WHAT THE EXERCISE ASKS >>
Which of the lines in the data below contain the string "recordHeld"? Copy each of them.

□ □ □

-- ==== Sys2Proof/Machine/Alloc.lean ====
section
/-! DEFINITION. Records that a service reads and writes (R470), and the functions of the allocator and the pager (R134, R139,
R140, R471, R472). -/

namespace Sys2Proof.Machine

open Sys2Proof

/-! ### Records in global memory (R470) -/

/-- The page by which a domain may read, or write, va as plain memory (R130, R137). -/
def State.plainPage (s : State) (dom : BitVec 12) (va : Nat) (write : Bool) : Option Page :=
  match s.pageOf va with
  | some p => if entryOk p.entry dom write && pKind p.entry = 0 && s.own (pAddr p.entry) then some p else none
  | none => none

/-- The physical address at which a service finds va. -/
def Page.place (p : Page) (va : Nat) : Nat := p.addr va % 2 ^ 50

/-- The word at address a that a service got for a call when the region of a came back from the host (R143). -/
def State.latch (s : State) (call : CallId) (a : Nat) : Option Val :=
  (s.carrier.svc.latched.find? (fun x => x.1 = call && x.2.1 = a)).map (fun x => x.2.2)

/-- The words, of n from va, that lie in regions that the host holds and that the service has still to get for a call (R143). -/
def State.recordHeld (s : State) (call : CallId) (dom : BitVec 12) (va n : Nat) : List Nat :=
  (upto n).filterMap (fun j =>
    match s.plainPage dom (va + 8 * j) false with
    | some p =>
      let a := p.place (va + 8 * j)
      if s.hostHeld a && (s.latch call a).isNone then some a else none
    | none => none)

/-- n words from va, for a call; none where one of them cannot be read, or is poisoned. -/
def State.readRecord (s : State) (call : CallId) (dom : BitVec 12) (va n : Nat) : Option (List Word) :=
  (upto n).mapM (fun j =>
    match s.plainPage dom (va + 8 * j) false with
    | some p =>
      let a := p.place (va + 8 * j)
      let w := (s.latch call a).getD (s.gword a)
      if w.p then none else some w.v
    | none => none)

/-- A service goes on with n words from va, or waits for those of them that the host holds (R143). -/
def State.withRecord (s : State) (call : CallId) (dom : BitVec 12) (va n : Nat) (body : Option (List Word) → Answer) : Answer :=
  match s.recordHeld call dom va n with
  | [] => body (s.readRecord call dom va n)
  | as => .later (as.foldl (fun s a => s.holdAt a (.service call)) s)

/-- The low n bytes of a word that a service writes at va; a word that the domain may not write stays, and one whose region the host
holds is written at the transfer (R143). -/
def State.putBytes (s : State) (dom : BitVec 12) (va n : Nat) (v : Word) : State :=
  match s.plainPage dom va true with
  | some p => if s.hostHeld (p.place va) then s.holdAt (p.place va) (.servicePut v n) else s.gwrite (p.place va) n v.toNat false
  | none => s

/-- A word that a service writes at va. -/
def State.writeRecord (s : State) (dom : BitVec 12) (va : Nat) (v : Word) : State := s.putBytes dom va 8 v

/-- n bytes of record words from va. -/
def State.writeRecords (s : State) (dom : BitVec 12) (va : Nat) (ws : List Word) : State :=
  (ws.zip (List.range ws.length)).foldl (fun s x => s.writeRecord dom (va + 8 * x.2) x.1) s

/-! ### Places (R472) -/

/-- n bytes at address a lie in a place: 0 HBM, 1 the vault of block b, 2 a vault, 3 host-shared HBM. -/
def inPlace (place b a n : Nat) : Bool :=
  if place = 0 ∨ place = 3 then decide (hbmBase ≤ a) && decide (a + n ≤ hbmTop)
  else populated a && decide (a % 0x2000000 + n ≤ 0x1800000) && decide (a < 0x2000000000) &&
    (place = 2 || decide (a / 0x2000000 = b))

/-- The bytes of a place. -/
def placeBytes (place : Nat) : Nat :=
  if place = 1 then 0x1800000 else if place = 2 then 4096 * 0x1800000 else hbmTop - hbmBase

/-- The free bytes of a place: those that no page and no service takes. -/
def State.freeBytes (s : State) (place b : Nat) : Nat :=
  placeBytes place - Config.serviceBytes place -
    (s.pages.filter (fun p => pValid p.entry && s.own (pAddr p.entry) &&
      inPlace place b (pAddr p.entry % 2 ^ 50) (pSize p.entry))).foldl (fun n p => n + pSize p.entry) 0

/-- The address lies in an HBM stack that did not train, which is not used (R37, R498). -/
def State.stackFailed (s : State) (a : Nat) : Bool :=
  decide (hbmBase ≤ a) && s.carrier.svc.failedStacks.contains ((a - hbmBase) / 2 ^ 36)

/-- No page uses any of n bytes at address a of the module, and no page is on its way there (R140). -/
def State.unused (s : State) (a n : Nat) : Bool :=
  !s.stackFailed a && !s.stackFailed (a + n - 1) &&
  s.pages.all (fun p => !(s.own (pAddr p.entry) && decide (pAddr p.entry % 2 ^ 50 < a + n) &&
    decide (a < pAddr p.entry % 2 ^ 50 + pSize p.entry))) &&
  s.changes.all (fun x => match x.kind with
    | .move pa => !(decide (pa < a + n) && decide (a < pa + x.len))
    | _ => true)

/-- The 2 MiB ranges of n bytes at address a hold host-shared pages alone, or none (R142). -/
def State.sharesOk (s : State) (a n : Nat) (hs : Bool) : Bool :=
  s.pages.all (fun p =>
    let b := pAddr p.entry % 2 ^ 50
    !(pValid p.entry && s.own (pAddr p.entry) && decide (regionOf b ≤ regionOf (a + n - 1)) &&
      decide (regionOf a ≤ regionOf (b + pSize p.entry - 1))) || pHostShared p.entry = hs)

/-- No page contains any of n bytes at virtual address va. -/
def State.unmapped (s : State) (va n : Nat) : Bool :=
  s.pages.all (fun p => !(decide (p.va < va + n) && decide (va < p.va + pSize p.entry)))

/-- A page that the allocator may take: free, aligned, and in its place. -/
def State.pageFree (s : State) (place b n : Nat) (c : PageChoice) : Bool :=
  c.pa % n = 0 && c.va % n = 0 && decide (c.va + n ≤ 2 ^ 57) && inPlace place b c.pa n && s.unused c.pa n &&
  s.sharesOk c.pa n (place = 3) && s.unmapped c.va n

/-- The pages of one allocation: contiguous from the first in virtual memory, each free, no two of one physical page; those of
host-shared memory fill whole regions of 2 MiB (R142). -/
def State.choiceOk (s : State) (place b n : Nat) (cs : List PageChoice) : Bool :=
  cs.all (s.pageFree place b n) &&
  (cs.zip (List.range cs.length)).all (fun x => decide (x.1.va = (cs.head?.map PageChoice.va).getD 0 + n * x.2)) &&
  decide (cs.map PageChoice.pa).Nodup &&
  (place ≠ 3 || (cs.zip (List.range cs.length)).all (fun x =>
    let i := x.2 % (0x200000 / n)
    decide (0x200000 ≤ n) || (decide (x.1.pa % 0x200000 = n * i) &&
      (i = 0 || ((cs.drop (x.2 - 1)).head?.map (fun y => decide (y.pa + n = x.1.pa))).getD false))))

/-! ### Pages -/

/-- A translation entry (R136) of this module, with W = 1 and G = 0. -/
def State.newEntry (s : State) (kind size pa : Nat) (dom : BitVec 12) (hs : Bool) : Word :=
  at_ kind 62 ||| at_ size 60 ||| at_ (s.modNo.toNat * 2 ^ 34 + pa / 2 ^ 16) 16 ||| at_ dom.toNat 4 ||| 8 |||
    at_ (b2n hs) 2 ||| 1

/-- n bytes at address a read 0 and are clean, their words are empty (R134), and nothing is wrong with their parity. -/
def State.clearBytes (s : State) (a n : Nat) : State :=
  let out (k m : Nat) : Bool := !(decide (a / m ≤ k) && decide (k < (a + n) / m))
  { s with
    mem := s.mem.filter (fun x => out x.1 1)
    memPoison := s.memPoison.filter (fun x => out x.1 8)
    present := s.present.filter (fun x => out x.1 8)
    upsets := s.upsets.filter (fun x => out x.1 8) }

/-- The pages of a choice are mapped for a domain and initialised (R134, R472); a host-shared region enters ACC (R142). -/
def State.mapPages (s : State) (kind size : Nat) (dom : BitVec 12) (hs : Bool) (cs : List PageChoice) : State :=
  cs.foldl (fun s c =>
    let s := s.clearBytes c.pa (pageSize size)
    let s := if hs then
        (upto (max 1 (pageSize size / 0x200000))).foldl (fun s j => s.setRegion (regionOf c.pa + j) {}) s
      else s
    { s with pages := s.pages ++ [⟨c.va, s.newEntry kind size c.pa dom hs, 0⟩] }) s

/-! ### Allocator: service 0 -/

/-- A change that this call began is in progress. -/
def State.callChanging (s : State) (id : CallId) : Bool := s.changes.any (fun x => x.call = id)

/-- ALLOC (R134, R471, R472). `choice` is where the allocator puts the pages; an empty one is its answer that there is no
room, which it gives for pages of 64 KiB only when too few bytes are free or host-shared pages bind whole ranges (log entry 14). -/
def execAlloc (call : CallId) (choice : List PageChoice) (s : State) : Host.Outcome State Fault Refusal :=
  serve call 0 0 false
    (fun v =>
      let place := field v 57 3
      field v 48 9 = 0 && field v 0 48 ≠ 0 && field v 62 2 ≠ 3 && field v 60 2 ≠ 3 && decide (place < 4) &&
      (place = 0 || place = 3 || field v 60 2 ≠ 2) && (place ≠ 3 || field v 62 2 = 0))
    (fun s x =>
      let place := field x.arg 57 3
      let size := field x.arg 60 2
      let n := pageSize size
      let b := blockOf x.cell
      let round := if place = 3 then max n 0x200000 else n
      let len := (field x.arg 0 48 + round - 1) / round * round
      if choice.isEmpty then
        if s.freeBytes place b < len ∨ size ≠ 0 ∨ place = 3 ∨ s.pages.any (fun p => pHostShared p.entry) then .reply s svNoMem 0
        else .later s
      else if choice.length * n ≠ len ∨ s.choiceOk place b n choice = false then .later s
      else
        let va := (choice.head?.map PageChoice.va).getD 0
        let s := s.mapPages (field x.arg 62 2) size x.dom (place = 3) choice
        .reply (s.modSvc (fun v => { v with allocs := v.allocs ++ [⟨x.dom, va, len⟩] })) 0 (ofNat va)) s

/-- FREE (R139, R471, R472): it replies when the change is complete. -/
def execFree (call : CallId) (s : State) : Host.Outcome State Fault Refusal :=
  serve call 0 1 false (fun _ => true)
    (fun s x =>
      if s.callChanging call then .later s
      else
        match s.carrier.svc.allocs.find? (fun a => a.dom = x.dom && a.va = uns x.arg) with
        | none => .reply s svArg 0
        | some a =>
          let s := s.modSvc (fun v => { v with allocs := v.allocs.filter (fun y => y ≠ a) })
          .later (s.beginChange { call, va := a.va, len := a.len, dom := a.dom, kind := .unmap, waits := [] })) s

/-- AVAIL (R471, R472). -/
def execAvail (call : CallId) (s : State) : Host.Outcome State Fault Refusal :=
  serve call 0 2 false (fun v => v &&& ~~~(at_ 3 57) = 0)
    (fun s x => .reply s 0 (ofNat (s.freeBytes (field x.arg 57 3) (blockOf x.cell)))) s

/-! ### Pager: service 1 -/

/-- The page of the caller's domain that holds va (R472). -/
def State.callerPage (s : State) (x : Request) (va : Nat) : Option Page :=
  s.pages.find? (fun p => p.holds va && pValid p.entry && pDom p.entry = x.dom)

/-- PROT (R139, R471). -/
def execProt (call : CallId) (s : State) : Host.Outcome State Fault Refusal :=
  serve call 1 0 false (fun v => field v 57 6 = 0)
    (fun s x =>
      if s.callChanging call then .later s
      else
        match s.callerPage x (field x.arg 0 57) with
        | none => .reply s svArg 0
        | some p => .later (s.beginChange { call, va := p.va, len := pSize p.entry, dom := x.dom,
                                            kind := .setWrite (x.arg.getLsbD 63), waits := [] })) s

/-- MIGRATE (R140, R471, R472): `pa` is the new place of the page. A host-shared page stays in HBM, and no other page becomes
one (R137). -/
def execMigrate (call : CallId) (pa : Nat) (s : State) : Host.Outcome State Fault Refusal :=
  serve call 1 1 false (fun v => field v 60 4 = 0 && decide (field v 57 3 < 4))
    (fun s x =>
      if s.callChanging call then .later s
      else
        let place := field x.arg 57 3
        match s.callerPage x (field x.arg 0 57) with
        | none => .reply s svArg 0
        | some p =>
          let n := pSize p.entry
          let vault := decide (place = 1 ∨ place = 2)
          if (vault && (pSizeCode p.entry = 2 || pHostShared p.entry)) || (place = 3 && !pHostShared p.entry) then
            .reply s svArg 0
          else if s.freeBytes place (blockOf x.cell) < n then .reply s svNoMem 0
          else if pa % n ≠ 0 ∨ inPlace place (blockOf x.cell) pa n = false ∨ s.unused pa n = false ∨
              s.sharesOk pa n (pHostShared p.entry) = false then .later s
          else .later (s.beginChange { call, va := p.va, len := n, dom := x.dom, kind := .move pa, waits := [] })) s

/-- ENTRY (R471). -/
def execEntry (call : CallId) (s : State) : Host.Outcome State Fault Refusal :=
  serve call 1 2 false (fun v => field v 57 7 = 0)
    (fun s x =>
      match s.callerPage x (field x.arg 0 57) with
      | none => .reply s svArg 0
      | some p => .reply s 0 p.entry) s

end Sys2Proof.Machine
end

□ □ □

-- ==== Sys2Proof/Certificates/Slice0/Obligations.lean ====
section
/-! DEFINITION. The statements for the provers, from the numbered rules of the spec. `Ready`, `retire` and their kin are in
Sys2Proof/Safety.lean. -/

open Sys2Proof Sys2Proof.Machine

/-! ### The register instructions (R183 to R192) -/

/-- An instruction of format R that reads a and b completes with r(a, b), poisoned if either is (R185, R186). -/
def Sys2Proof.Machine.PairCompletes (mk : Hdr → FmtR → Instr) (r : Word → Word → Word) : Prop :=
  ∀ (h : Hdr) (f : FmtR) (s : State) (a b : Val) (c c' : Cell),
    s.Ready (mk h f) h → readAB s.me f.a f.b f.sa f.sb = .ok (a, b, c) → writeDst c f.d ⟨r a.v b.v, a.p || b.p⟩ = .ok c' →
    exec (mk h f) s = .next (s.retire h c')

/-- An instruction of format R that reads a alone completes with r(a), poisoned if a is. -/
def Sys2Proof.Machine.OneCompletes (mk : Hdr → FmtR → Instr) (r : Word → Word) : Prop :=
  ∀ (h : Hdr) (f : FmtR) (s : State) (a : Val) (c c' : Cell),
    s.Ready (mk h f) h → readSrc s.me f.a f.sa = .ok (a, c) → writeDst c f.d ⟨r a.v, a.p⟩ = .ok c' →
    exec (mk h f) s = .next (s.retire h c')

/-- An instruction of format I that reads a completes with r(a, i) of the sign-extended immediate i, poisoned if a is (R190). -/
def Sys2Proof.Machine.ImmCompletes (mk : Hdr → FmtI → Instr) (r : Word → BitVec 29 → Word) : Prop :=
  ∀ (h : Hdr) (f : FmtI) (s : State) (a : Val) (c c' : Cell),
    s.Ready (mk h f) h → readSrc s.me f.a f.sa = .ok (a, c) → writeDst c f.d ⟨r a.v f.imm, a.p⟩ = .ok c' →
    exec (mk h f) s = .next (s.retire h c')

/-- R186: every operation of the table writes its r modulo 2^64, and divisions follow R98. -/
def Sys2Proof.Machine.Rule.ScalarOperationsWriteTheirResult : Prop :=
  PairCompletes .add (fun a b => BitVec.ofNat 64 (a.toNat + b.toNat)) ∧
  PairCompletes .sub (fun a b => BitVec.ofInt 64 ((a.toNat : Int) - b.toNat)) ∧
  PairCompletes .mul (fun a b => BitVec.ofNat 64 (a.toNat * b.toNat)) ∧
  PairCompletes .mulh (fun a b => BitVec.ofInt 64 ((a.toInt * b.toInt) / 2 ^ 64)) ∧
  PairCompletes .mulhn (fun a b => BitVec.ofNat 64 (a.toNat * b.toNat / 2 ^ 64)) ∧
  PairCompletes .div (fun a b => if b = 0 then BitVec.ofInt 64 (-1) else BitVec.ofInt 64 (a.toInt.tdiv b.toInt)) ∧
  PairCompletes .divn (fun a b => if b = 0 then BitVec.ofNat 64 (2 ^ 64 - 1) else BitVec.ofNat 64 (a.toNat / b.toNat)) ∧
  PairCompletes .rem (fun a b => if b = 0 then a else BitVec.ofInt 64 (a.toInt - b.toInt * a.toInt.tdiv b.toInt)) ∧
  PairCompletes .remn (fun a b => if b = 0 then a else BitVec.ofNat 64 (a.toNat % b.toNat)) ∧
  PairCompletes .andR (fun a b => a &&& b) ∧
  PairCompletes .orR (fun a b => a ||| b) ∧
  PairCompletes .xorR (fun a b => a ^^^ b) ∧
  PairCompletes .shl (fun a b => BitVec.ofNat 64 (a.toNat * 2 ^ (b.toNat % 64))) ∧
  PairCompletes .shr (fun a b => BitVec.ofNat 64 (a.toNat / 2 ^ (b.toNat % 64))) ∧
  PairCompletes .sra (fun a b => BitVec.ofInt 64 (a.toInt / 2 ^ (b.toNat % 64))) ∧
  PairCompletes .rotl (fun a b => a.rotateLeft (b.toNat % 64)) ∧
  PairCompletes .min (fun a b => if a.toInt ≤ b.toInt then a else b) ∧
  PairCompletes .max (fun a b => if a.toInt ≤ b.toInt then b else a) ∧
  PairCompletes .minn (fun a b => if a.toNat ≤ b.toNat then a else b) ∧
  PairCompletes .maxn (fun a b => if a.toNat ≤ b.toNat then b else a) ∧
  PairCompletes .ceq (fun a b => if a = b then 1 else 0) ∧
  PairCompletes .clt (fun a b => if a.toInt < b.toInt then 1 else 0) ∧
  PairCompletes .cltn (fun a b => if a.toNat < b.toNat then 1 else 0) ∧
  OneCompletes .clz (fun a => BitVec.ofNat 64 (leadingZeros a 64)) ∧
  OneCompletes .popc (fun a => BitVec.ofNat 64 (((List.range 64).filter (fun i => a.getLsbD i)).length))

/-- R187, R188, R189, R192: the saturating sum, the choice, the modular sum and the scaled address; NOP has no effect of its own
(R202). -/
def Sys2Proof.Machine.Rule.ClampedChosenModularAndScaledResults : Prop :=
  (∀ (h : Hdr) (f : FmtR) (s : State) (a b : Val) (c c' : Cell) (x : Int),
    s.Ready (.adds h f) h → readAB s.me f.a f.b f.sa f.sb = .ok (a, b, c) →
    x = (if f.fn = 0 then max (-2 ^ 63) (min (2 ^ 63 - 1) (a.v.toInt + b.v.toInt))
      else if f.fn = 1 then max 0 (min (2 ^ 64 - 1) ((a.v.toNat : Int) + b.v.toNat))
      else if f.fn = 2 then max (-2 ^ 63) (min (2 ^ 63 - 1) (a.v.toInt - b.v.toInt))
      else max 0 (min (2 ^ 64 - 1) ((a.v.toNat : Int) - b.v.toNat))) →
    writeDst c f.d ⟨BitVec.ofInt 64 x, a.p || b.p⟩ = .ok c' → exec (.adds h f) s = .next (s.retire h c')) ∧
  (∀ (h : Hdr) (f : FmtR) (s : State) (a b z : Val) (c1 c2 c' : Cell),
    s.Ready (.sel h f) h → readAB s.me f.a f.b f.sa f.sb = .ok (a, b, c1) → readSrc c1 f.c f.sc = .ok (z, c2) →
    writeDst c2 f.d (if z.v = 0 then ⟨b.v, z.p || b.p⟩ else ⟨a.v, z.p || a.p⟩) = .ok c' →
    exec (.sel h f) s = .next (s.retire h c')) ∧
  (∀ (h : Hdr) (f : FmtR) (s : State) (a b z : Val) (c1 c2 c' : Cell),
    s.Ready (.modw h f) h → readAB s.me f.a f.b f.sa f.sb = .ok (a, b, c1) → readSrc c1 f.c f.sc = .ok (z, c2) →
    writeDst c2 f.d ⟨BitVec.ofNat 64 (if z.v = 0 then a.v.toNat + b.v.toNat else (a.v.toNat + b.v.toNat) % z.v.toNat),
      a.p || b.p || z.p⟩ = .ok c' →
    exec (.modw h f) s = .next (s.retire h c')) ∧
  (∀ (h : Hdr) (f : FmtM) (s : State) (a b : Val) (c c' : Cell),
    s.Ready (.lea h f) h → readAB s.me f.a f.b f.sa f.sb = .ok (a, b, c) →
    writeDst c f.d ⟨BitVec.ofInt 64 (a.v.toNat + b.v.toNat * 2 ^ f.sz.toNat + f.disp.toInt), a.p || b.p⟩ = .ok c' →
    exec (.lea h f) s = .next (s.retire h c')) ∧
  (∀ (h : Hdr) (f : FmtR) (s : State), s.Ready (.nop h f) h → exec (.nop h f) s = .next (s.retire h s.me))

□ □ □

EXERCISE RESPONSE >>
def State.recordHeld (s : State) (call : CallId) (dom : BitVec 12) (va n : Nat) : List Nat :=
  match s.recordHeld call dom va n with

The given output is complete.